Le réseau cyclable structurant — celui destiné à accueillir les flux majeurs de vélos — coïncide souvent avec les principales voies de transit motorisé. La vélorue entre en scène dans deux cas principaux :
Si une rue située sur un itinéraire cyclable principal ne peut accueillir de pistes cyclables et qu’il est possible de réduire ou de couper le trafic de transit , la vélorue constitue la meilleure solution pour marquer la continuité cyclable ;
ll peut arriver que les principales voies utilisées par les usagers du vélo ne coïncident pas avec les principales voies de trafic motorisé, parce que sur ces dernières la pratique du vélo n’y est est ni sûre ni attractive. S’il s’avère inenvisageable de réduire le trafic de transit automobile et de faire des pistes cyclables, mieux vaut conforter l’itinéraire alternatif dans une rue secondaire, via une ou plusieurs vélorues.
Dans une vélorue, l’usager du vélo est l’usager principal, pas « l’usager prioritaire »
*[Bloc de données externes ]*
-- ==== Sys2Proof/Machine/Engines.lean ====
section
/-! DEFINITION. The copy channels at work (R118 to R124, R57, R170): the elements a channel delivers, the end of a copy, and
the events COPY_START and COPY_COMPLETE. -/

namespace Sys2Proof.Machine

/-! ## Delivery (R122) -/

/-- The places of a copy's elements in the order it delivers them: ascending destination addresses. -/
def copyOrder (c : Copy) : List Nat :=
  match c.kind with
  | .layout rec coords _ _ => layoutOrder (layoutOf rec) coords
  | .tileLoad _ rec => List.range (tileCount rec)
  | .tileStore tile rec => sortBy (imageAt tile rec) (List.range (tileCount rec))

/-- One element of a copy; `last` marks the copy's last. -/
def copyElem (c : Copy) (n : Nat) (last : Bool) (s : State) : Res (State × Copy) :=
  match c.kind with
  | .layout rec coords dense _ => layoutElem (layoutOf rec) coords dense n last c s
  | .tileLoad tile rec => loadTileElem tile rec n c s
  | .tileStore tile rec => storeTileElem tile rec n c s

/-- The mark of a copy's channel after the elements delivered (R122); none for a global destination. -/
def copyMark (c : Copy) : Option Nat :=
  match c.kind with
  | .layout rec _ dense _ => layoutMark (layoutOf rec) dense c.sent
  | .tileLoad tile _ => some (tileSide tile c.sent).1
  | .tileStore _ _ => none

/-- A copy under way: the machine, the copy, and what has stopped it. -/
structure Delivery where
  s : State
  c : Copy
  fault : Option Trap
  stall : Option Stall
  deriving DecidableEq, Repr

/-- Elements delivered one after another, until one faults or waits. -/
def deliver : List (Nat × Bool) → Delivery → Delivery
  | [], d => d
  | (n, last) :: rest, d =>
    match copyElem d.c n last d.s with
    | .ok (s, c) => deliver rest { d with s := s, c := { c with sent := c.sent + 1, since := none, needs := [] } }
    | .trap k => { d with fault := some k }
    | .stall w => { d with stall := some w }

/-- The elements still to deliver, the last one marked. -/
def remaining (c : Copy) : List (Nat × Bool) :=
  let l := copyOrder c
  (List.zip l (List.range l.length)).drop c.sent |>.map fun e => (e.1, e.2 + 1 == l.length)

/-! ## The channel -/

/-- A channel of the core under issue changed. -/
def mapChan (s : State) (ch : Nat) (f : Channel → Channel) : State :=
  { s with core := { s.core with chans := vset s.core.chans ch (f (channel s.core ch)) } }

/-- The running copy put back with its mark (R122). -/
def putCopy (s : State) (ch : Nat) (c : Copy) : State :=
  mapChan s ch fun q => { q with
    queue := c :: q.queue.drop 1
    mark := match copyMark c with | some m => BitVec.ofNat 21 m | none => q.mark }

/-! ## The end of a copy -/

/-- The barrier a copy names. -/
def copyBarrier (c : Copy) : Option Nat := match c.kind with | .layout _ _ _ b => b | _ => none

/-- The still-empty lines of a failed copy's pad destination (R57). -/
def deadLines (s : State) (c : Copy) : List Nat :=
  ((copyWrites tileRanges c).flatMap fun r => linesOf r.1 r.2).filter fun k => s.task.empty.contains k

/-- The wait of a path on lines of the task under issue that a copy has failed to fill: offset and lane (R57). -/
def deadWait (s : State) (lines : List Nat) (c : Context) (p : Path) : Option (Nat × Nat) :=
  match p.wait with
  | .stall (.emptyLine l) _ =>
    match remoteOf s c.id p.id with
    | none =>
      if c.task = s.task.tid then (l.find? fun e => lines.contains e.1).map fun e => (e.2.1, e.2.2) else none
    | some q =>
      ((getTask s c.task).bind fun u =>
        if u.serial ≠ s.task.serial then none
        else (remoteLanes u.core q).find? fun r =>
          r.core == s.task.core && (linesOf r.off (typeBits q.type / 8)).any fun k => lines.contains k).map
            fun r => (r.addr, r.lane)
  | _ => none

/-- The paths whose waits end with a failed copy, those of spilled stands among them (R41). DESIGN CHOICE (log entry 98): a path that the frame
of a handler holds back (R392) waits for nothing meanwhile. -/
def deadPaths (s : State) (lines : List Nat) : List (Nat × Nat × Nat × Nat) :=
  (liveCtxs s ++ s.dev.spilled).flatMap fun c => (pathsOf c).filterMap fun p => (deadWait s lines c p).map fun e => (c.id, p.id, e.1, e.2)

/-- Their traps (R57): 0x0D with DETAIL 1. -/
def failWaits (s : State) (l : List (Nat × Nat × Nat × Nat)) : State :=
  l.foldl (fun s e => onPath s e.1 e.2.1 fun s => wordTrap (dropRemote s) (trapLane 0x0D 1 e.2.2.1 e.2.2.2)) s

/-- A copy leaves its channel, and its batch learns of it (R121, R122). -/
def closeCopy (s : State) (ch : Nat) (c : Copy) (fault : Option Trap) : State :=
  let s := mapChan s ch fun q => { q with queue := q.queue.drop 1, done := q.done + 1, fail := fault.isSome }
  let end_ (o : OpState) : OpState := { o with done := true, fault := fault, wct := later o.wct c.wct }
  mapTask s c.task fun t => { t with ops := updateFirst (fun o => o.id == c.op) end_ t.ops }

/-- The running copy of a channel that waits on such a line, with the offset it would read or write (R57, R121). -/
def deadCopy (s : State) (lines : List Nat) (ch : Nat) : Option (Nat × Copy × Nat) :=
  match (channel s.core ch).queue with
  | [] => none
  | c :: _ =>
    if c.task = s.task.tid ∧ c.since.isSome then
      (c.needs.find? fun e => lines.contains e.1 && s.task.empty.contains e.1).map fun e => (ch, c, e.2)
    else none

/-- The queued matrix operations that wait for such a line, with the offset they would read (R57, R138). -/
def deadOps (s : State) (lines : List Nat) : List (MatOp × Nat) :=
  (s.core.matq.filter fun o => o.task == s.task.tid).filterMap fun o =>
    ((matReads o).find? fun r => (linesOf r.1 r.2).any lines.contains).map fun r => (o, r.1)

/-- The waits on a failed copy's still-empty lines end (R57): those of paths with their trap, those of queued matrix operations and
copies with a fault of their batches; and a copy that fails so fails the waits on its own lines. At most `fuel` copies fail. -/
def failLines : Nat → List Nat → State → State
  | 0, _, s => s
  | fuel + 1, lines, s =>
    if lines.isEmpty then s
    else
      let s := failWaits s (deadPaths s lines)
      let s := (deadOps s lines).foldl (fun s e => closeMatOp s e.1 (some (copyFault 0x0D 1 e.2)) 0) s
      let found := (List.range 4).filterMap (deadCopy s lines)
      let s := found.foldl (fun s e => closeCopy s e.1 e.2.1 (some (copyFault 0x0D 1 e.2.2))) s
      failLines fuel (found.flatMap fun e => deadLines s e.2.1) s

/-- A copy ends (R121, R122): its channel goes on, its batch learns of it, and where it has failed the waits on lines it will not fill end. -/
def endCopy (s : State) (ch : Nat) (c : Copy) (fault : Option Trap) : State :=
  let dead := if fault.isSome then deadLines s c else []
  settle (failLines 5 dead (closeCopy s ch c fault)) c.task

/-- The result of a compare is written once its last element has been compared (R119, R425). -/
def landResult (s : State) (c : Copy) : Res (State × Copy) :=
  match c.kind with
  | .layout rec _ _ _ =>
    let l := layoutOf rec
    if l.dop = 5 ∧ c.sent = (copyOrder c).length then
      (copyFill s c 0 (l.fill % 2 ^ 21) (bytesLE 8 c.acc) true).bind fun s =>
        .ok (s, { c with sent := c.sent + 1, since := none, needs := [] })
    else .ok (s, c)
  | _ => .ok (s, c)

/-- A copy that has made its last write waits for the line of its barrier, if it names one (R55, R121). -/
def landWait (s : State) (c : Copy) : Res Unit :=
  match copyBarrier c with
  | none => .ok ()
  | some b => (copyPadWait s 0 b 16).bind fun _ => copyFillWait s c b 16

/-- A copy that has landed arrives at its barrier with count 1: nothing where the barrier is invalidated, trap 0x0E for its
batch where it is not active or full (R121). -/
def arriveCopy (s : State) (c : Copy) : State × Option Trap :=
  match copyBarrier c with
  | none => (s, none)
  | some b =>
    if barState (barAt s.task b) = 2 then (s, none)
    else match barArrive s b 1 with
      | some (t, _) => (t, none)
      | none => (s, some (copyFault 0x0E 0 b))

/-- A copy waits on an empty line from now on, or its wait has passed the limit (R57). -/
def waitCopy (s : State) (ch : Nat) (c : Copy) (w : Stall) : State :=
  match w with
  | .emptyLine l =>
    if waitedOut s c.since then endCopy (putCopy s ch c) ch c (some (copyFault 0x0D 2 ((l.headD (0, 0, 0)).2.1)))
    else putCopy s ch { c with
      since := match c.since with | none => some (myTime s) | some x => some x
      needs := l.map fun e => (e.1, e.2.1) }
  | .hostLine pa => sendBackInvalidate (putCopy s ch c) pa
  | _ => putCopy s ch c

/-- The state of a copy after some elements: failed, waiting, or going on. -/
def afterDelivery (ch : Nat) (d : Delivery) (go : State → Copy → State) : State :=
  match d.fault, d.stall with
  | some k, _ => endCopy (putCopy d.s ch d.c) ch d.c (some k)
  | none, some w => waitCopy d.s ch d.c w
  | none, none => go (putCopy d.s ch d.c) d.c

/-- The copy at the head of a channel, running, with its task under issue. -/
def copyAt (s : State) (core ch : Nat) : Option (State × Copy) :=
  match (channel (getCore s core) ch).queue with
  | [] => none
  | c :: _ =>
    let s := focusTask s c.task
    let c := { c with running := true }
    some (putCopy s ch c, c)

/-- COPY_START (R122): the copy at the head of a channel starts, or goes on, with `n` more elements. -/
def execCopyStart (core ch n : Nat) (s : State) : Host.Outcome State Fault Refusal :=
  .next (match copyAt s core ch with
  | none => s
  | some (t, c) => afterDelivery ch (deliver ((remaining c).take n) ⟨t, c, none, none⟩) fun s _ => s)

/-- A copy whose elements are all delivered: a compare writes its result, and then the copy arrives at its barrier (R121). -/
def landCopy (ch : Nat) (s : State) (c : Copy) : State :=
  match landResult s c with
  | .trap k => endCopy s ch c (some k)
  | .stall w => waitCopy s ch c w
  | .ok (s, c) =>
    match landWait s c with
    | .trap k => endCopy s ch c (some k)
    | .stall w => waitCopy s ch c w
    | .ok _ =>
      let q := arriveCopy s c
      endCopy q.1 ch c q.2

/-- COPY_COMPLETE (R121): the rest of the running copy is delivered, and it ends. -/
def execCopyComplete (core ch : Nat) (s : State) : Host.Outcome State Fault Refusal :=
  .next (match copyAt s core ch with
  | none => s
  | some (t, c) => afterDelivery ch (deliver (remaining c) ⟨t, c, none, none⟩) (landCopy ch))

end Sys2Proof.Machine
end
Le volume de trafic motorisé y est limité, et subordonné au volume de vélos en circulation : la proportion d’au moins deux vélos pour une voiture est fondamentale.
Les vélorues sont le plus souvent, et abusivement, présentées en France comme des « rues à priorité cyclable ». Le terme de « priorité » est souvent compris à la fois comme une interdiction faite aux automobilistes de doubler les cyclistes et comme l’avantage donné aux cyclistes de bénéficier de la priorité dans les carrefours par rapport aux véhicules venant des rues sécantes.Mais l’interdiction de doubler n’existe pas ni en Allemagne ni aux Pays-Bas, contrairement à la Belgique. De même, le CEREMA rappelle à juste titre que la notion de « priorité » est valable uniquement aux intersections — et ce ne sont pas seulement les cyclistes qui ont la priorité, mais bien tous les véhicules qui peuvent emprunter la vélorue, donc les automobiles des riverains par exemple.
Une vélorue n’est pas un aménagement low-cost
Une vélorue s’apparente en fait à une large piste cyclable, mais sur une chaussée ouverte à un trafic motorisé résiduel. La vélorue permet de compléter, de mailler un réseau cyclable et d’assurer une connexion de grande qualité.
Par rapport à une piste, une vélorue optimise un espace de chaussée et reste une voie accessible à tous. La vélorue occupe moins d’espace qu’une piste cyclable et offre l’avantage d’améliorer son rapport coût/efficacité : elle n’est pas totalement fermée aux voitures et les places de stationnement peuvent être conservées.
Si les conditions sont réunies (très faible trafic automobile et lisibilité), la vélorue apporte enfin une grande sécurité. La probabilité d’accidents impliquant un cycliste seul y est faible, puisque l’aménagement ne nécessite pas d’obstacles à la circulation des véhicules motorisés, et qu’il est plus facile de proposer et de maintenir une certaine largeur et une bonne régularité au niveau du revêtement.